The semi-distinguished occasion was what you might call a necessary farce -- an exiting proverbial whimper, not a bang; a toe-tagging of peremptory imperial stupidity; a body-outline-chalking of six years of inclusive, colossal waste.
Yet the underlying farce endures, and no one knows that better than the stage managers and script writers of Obama's announcement. "Now make no mistake," said the president. "There will be difficult days ahead. We know that violence in Iraq will continue," although he married that certain knowledge to a rhetorical confidence that Iraqi insurgents would, in time, whither away.
Perhaps -- in a century, or a millenium. But, soft power willing, we'll be long gone before sectarian Iraqis come to their senses. And in that confidence, I think, Obama's is more than rhetorical.

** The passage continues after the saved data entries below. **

theorem State.coreUe_keepsTick (s : State) (c i : Nat) : KeepsTick c s (s.coreUe i) := by
  have counted : KeepsTick c s (s.setCore i { s.core i with uncorr := (s.core i).uncorr + 1 }) := s.setCore_keepsTick c i rfl
  simp only [State.coreUe, State.retire, State.retireNo]
  split
  · split
    · exact counted
    · exact counted.trans (.of_same (State.logFault_tcb ..) (State.logFault_ctxs ..) (State.logFault_panel ..))
  · exact counted

theorem State.dataFault_keepsTick (s : State) (c i : Nat) (f : Nat × Nat × Nat) : KeepsTick c s (s.dataFault i f) := by
  have fault (t : State) : KeepsTick c t (t.coreFault i f.1 f.2.1 f.2.2) := by
    simp only [State.coreFault]
    split
    · exact t.ctxFault_keepsTick ..
    · exact .refl c t
  exact .trans (ite_holds (KeepsTick c s) (s.coreUe_keepsTick c i) (.refl c s)) (fault _)

theorem State.lineAt_keepsTick (s : State) (c d : Nat) (p : Program) (line : List Byte) (i : Nat) : KeepsTick c s (s.lineAt d p line i) := by
  simp only [State.lineAt]
  split
  · exact s.ctxFault_keepsTick ..
  · split
    · exact s.ctxFault_keepsTick ..
    · split
      next k hk =>
        refine s.setCore_keepsTick c i (Eq.trans ?_ (Core.store_progress hk))
        rfl
      next => exact s.dataFault_keepsTick ..

theorem State.lines_keepsTick (s : State) (c d : Nat) (t : Option Taken) : KeepsTick c s (s.lines_ d t) := by
  simp only [State.lines_]
  split
  · exact .refl c s
  next p _ =>
    have run (u : State) (line : List Byte) (l : List (Nat × Core)) : KeepsTick c u (l.foldl (fun t e => t.lineAt d p line e.1) u) :=
      .foldl (f := fun t (e : Nat × Core) => t.lineAt d p line e.1) (fun t e => t.lineAt_keepsTick c d p line e.1) l u
    cases t with
    | none =>
      have drawn : KeepsTick c s { s with free := s.free + 1 } := .of_same rfl rfl rfl
      exact drawn.trans (run { s with free := s.free + 1 } _ _)
    | some t => exact run s _ _

theorem State.batchTicks_keepsTick (s : State) (c : Nat) : KeepsTick c s (s.batchTicks c) := by
  rw [State.batchTicks]
  refine .trans (s.modCtx_keepsTick c c ?_) (.foldl (fun t b => t.endBatch_keepsTick c c b 0 0 false) ..)
  exact fun _ => ⟨rfl, rfl, rfl⟩

theorem State.overrunTick_keepsTick (s : State) (c : Nat) : KeepsTick c s (s.overrunTick c) :=
  .foldl (fun t b => t.endBatch_keepsTick c c b 0x0008 _ false) ..

theorem State.admitNow_keepsTick (s : State) (c : Nat) (d : Taken) : KeepsTick c s (s.admitNow c d) := by
  rw [State.admitNow]
  refine KeepsTick.trans (t := s.modFn ..) (.of_same rfl rfl rfl) (State.modCtx_keepsTick _ c c ?_)
  exact fun _ => ⟨rfl, rfl, rfl⟩

/-! ## Publication and delivery (R41, R64, R90) -/

/-- A publication leaves of the context all but what it publishes, and the progress of its cores. -/
structure Publishes (c : Nat) (s t : State) : Prop extends KeepsTick c s t where
  self : ∃ sum big top ns nf, t.ctx c = { s.ctx c with slipSum := sum, slipMax := big, slipAt := top, numst := ns, numfr := nf }
  gates : ∀ i, ∃ sl fl co, t.core i = { s.core i with latSlips := sl, newFlags := fl, counted := co }
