-- ==== Sys2Proof/Syntax.lean ====
section
/-! DEFINITION. The syntax of the RY-4384: operand classes (R134), the fields of every form (R130, R131), and one
constructor per row of spec/opcode_table.json. A row without an encoding is a device event; its constructor takes what
identifies the event. -/
namespace Sys2Proof

/-- The three override fields of E2 when OVR = 1 (R131). -/
structure Ovr where
  a : BitVec 10
  b : BitVec 10
  d : BitVec 10
  deriving DecidableEq, Repr

/-- The fields that every instruction's words carry beside its operands (R130, R131), with the immediate of R133
(extended by R135, not scaled). A base form holds the values R132 gives: PRED 0, Z 0, RMO 7, no override, MIN and rows 0. -/
structure Ctl where
  form : Form
  sc : BitVec 4
  rp : Bool
  pred : BitVec 4
  z : Bool
  rmo : BitVec 3
  ovr : Option Ovr
  minor : BitVec 7
  rowa : BitVec 8
  rowb : BitVec 8
  imm : Word
  deriving DecidableEq, Repr

/-- The controls of a plain base form (R132). -/
def Ctl.plain : Ctl := ⟨.base, 0, false, 0, false, 7, none, 0, 0, 0, 0⟩

structure X3 where
  fn : BitVec 3
  xb : BitVec 5
  xa : BitVec 5
  xd : BitVec 5
  deriving DecidableEq, Repr
structure AT where
  fn : BitVec 2
  sz : BitVec 1
  xb : BitVec 5
  xa : BitVec 5
  xd : BitVec 5
  deriving DecidableEq, Repr
/-- The class immediate of XI, XL, BR, J and VI stands in `Ctl.imm`; the class holds the registers. -/
structure XI where
  xa : BitVec 5
  xd : BitVec 5
  deriving DecidableEq, Repr
structure XL where
  xd : BitVec 5
  deriving DecidableEq, Repr
structure BR where
  xb : BitVec 5
  xa : BitVec 5
  deriving DecidableEq, Repr
structure J where
  deriving DecidableEq, Repr
structure C where
  csr : BitVec 12
  rsv : BitVec 1
  xd : BitVec 5
  deriving DecidableEq, Repr
structure F where
  sp : BitVec 1
  kd : BitVec 4
  sco : BitVec 3
  xb : BitVec 5
  xa : BitVec 5
  deriving DecidableEq, Repr
structure V3 where
  vb : BitVec 6
  va : BitVec 6
  vd : BitVec 6
  deriving DecidableEq, Repr
structure VF where
  fn : BitVec 6
  va : BitVec 6
  vd : BitVec 6
  deriving DecidableEq, Repr
structure VI where
  va : BitVec 6
  vd : BitVec 6
  deriving DecidableEq, Repr
structure VX where
  rsv : BitVec 2
  xb : BitVec 5
  xa : BitVec 5
  vd : BitVec 6
  deriving DecidableEq, Repr
structure VVX where
  rsv : BitVec 1
  xb : BitVec 5
  va : BitVec 6
  vd : BitVec 6
  deriving DecidableEq, Repr
structure P3 where
  fn : BitVec 6
  pb : BitVec 4
  pa : BitVec 4
  pd : BitVec 4
  deriving DecidableEq, Repr
structure S3 where
  fn : BitVec 6
  sb : BitVec 4
  sa : BitVec 4
  sd : BitVec 4
  deriving DecidableEq, Repr
structure SX where
  rsv : BitVec 4
  xb : BitVec 5
  xa : BitVec 5
  sd : BitVec 4
  deriving DecidableEq, Repr
structure SV where
  rsv : BitVec 8
  v : BitVec 6
  sd : BitVec 4
  deriving DecidableEq, Repr
structure PL where
  nw : BitVec 18
  deriving DecidableEq, Repr
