-- ==== Sys2Proof/Machine/Fields.lean ====
section
/-! DEFINITION. The encoding tables of the spec (R128 to R139): each row's major and minor, the fields an instruction
names, its immediate, its words, and the static tests of R363 (codes 0x04, 0x05, 0x06, 0x08). -/
namespace Sys2Proof

def Form.isExt : Form → Bool
  | .ext | .extLit => true
  | _ => false
def Form.hasLit : Form → Bool
  | .lit | .extLit => true
  | _ => false
/-- The number of words of a form (R128). -/
def Form.words : Form → Nat
  | .base => 1 | .ext => 3 | .lit => 3 | .extLit => 5
def Form.len : Form → BitVec 2
  | .base => 0 | .ext => 1 | .lit => 2 | .extLit => 3

/-- The byte count of R128. -/
def Ctl.bytes (c : Ctl) : Nat := 4 * c.form.words

end Sys2Proof

namespace Sys2Proof.Machine

/-- Where a row's minor code lies (R137, R138); `cc` is VCMP's condition in MIN (R182). -/
inductive Minor where
  | none | fn3 (n : Nat) | fn2 (n : Nat) | fn6 (n : Nat) | min (n : Nat) | cc
  deriving DecidableEq, Repr

structure Key where
  maj : Nat
  minor : Minor
  deriving DecidableEq, Repr

/-- Where an instruction's immediate comes from in the base form, and what its IMM32 holds (R133 to R136).
`sub m` is IMM32 read as sub-fields; `m` marks the bits that some sub-field names. -/
inductive ImmKind where
  | none | i6 | i8 | sh8 | i13 | off8 | off18 | i32 | sub (mask : BitVec 32)
  deriving DecidableEq, Repr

This was a phallocratic war that only the insular, underdeveloped neoconservative mind could have conceived; and, love him or hate him, one can't peg the worldly Obama with immature parochialism.
He wants out, bad, because he knows that our staying in will accomplish no good. Iraq, unsurprisingly, is an Iraqi problem.
But what of Afghanistan? Is that an Afghan problem? To me it is -- mostly, anyway -- but I'm not running for reelection against war-whooping Republicans who have never been shy about exploiting every possible sign of Democratic weakness on national security. One would like to think the GOP's public credibility is somewhere below Bernie Madoff's, but when it comes to cheap, nationalistic sensationalism, the party retains a latent appeal.
So, distressing as it was to watch Obama transport 21,000 additional troops to Afghanistan, political realities further eased suspicion that the president is a True Believer. And yesterday, writing in the Washington Post, Bob Woodward largely confirmed our transcendent hopes.
In "Key in Afghanistan: Economy, Not Military," amid its boilerplate reportage about how the Obama administration is determined to "[carry] out the ... approved strategy of increased economic development, improved governance and participation by the Afghan military and civilians," there were looming passages that indeed tended, in my mind, to authenticate Obama's softer-power inclinations and longer-term intent.
First, Woodward was told "privately," as he was meant to publish it, by "one senior military officer ... that the United States would have to deploy a force of more than 100,000 to execute the counterinsurgency strategy of holding areas and towns after clearing out the Taliban insurgents." And that balloon-popping assertion was coupled with that of National Security adviser Jim Jones, who, spending part of last week in Afghanistan to consult with U.S. commanders, added that "We are not going to build that empire again," in instructional reference to our Afghanistan mission's dissimilarity to Iraq's.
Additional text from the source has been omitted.